Transcribe the stretch of entries below from the line with "replied : Bool" through the line with "heartbeat (R459); packets", exactly and with both ends included; leave out all other lines.

##########

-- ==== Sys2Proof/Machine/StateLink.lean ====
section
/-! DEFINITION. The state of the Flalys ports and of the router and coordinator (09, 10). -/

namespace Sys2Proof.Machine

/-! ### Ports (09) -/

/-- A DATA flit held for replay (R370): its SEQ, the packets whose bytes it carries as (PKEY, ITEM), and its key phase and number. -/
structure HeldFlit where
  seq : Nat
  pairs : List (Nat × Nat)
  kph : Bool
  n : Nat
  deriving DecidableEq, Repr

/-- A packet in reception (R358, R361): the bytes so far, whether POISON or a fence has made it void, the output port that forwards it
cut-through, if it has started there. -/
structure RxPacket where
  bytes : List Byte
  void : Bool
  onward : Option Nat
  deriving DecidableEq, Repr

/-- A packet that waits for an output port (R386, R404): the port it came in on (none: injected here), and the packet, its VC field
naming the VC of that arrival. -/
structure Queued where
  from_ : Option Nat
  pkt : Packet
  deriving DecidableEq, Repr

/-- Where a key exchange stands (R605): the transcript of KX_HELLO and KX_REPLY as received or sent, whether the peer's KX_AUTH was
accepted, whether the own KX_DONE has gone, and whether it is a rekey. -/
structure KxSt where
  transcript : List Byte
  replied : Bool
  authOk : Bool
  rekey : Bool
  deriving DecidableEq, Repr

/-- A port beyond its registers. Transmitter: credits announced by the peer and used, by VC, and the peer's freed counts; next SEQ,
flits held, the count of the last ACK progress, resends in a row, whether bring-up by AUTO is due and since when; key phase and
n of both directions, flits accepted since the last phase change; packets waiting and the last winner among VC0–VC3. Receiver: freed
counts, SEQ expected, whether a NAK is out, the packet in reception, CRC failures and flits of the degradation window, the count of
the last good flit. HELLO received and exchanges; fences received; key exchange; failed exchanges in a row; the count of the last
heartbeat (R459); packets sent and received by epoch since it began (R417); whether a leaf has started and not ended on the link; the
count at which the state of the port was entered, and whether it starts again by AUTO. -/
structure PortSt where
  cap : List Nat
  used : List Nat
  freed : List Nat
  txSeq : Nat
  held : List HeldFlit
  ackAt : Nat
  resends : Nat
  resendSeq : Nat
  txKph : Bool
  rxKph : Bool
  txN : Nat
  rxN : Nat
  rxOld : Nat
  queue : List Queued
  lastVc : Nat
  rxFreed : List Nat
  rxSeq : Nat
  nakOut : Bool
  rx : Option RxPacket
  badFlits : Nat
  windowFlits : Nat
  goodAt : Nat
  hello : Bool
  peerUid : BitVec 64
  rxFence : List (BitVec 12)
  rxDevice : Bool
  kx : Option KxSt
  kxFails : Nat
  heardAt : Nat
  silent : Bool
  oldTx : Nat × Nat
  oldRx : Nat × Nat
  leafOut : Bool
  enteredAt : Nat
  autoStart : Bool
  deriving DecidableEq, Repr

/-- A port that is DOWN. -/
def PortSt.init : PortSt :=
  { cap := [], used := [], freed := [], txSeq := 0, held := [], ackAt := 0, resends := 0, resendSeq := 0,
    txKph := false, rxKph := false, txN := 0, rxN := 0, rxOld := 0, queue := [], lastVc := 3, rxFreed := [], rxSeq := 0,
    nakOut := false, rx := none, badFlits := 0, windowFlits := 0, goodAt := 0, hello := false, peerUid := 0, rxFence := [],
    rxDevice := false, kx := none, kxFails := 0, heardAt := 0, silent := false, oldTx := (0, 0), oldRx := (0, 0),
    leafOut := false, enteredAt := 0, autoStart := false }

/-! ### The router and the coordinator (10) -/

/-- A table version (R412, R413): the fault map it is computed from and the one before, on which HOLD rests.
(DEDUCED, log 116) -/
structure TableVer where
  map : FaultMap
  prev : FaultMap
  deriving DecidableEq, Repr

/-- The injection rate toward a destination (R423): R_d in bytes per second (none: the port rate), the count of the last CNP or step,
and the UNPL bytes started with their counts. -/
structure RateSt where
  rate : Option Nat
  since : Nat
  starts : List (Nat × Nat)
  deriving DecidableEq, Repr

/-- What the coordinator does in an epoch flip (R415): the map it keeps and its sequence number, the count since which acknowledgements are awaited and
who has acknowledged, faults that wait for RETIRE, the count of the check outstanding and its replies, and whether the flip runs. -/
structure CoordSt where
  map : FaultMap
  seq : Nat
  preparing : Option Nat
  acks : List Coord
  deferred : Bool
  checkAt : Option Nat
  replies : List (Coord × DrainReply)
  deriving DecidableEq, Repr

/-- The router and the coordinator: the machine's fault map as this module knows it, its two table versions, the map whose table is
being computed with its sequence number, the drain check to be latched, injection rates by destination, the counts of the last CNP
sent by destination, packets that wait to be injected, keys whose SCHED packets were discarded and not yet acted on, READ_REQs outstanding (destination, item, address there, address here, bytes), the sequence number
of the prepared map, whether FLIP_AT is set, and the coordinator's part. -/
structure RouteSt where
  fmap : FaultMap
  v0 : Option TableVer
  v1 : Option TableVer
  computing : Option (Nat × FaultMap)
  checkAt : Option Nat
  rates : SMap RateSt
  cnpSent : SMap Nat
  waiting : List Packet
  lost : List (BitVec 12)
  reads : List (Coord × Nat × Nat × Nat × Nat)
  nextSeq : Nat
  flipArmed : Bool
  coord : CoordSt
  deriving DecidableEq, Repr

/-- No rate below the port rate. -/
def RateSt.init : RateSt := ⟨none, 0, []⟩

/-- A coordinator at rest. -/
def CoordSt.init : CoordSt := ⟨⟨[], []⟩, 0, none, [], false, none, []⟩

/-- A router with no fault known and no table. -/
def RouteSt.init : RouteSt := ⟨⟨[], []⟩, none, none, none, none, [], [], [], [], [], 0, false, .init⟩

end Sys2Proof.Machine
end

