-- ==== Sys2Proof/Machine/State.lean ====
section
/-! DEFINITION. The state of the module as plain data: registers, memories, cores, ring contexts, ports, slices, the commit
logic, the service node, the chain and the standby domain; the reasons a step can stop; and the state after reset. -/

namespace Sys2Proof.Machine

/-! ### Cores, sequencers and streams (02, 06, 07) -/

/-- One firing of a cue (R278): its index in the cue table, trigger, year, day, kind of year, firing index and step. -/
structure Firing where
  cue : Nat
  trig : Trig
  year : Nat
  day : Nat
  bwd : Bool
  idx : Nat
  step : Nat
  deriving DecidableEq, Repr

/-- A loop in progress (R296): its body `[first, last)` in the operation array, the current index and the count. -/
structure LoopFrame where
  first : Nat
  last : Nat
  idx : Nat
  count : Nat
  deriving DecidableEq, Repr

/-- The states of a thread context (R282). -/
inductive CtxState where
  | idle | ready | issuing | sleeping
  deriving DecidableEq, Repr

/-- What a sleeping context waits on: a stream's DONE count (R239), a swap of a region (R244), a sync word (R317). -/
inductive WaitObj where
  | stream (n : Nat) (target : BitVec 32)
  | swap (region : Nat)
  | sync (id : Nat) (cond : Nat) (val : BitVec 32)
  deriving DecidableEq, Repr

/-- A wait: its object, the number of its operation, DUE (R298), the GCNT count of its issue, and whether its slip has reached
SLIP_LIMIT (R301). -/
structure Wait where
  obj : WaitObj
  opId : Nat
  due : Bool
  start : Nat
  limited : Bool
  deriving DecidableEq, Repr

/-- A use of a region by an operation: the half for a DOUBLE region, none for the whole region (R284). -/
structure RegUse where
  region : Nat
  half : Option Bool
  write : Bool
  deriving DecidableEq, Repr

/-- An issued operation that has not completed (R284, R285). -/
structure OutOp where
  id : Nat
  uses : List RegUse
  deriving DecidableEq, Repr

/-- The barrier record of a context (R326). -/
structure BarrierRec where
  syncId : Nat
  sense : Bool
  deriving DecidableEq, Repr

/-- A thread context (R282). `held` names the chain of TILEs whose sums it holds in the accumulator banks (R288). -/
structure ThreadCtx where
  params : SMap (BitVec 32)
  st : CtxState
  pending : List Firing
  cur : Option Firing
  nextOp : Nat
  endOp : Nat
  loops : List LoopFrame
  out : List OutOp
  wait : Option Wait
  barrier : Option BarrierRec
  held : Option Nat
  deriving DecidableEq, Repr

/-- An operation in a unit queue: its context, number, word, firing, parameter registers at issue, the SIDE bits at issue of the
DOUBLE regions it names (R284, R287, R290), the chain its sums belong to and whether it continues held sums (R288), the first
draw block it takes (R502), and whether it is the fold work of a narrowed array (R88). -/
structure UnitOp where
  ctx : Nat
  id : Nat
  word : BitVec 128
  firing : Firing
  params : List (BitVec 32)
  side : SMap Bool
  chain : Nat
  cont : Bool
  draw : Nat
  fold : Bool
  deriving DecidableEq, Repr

##########

_Exercise output_
  replied : Bool
  authOk : Bool
  rekey : Bool
  deriving DecidableEq, Repr

/-- A port beyond its registers. Transmitter: credits announced by the peer and used, by VC, and the peer's freed counts; next SEQ,
flits held, the count of the last ACK progress, resends in a row, whether bring-up by AUTO is due and since when; key phase and
n of both directions, flits accepted since the last phase change; packets waiting and the last winner among VC0–VC3. Receiver: freed
counts, SEQ expected, whether a NAK is out, the packet in reception, CRC failures and flits of the degradation window, the count of
the last good flit. HELLO received and exchanges; fences received; key exchange; failed exchanges in a row; the count of the last
heartbeat (R459); packets sent and received by epoch since it began (R417); whether a leaf has started and not ended on the link; the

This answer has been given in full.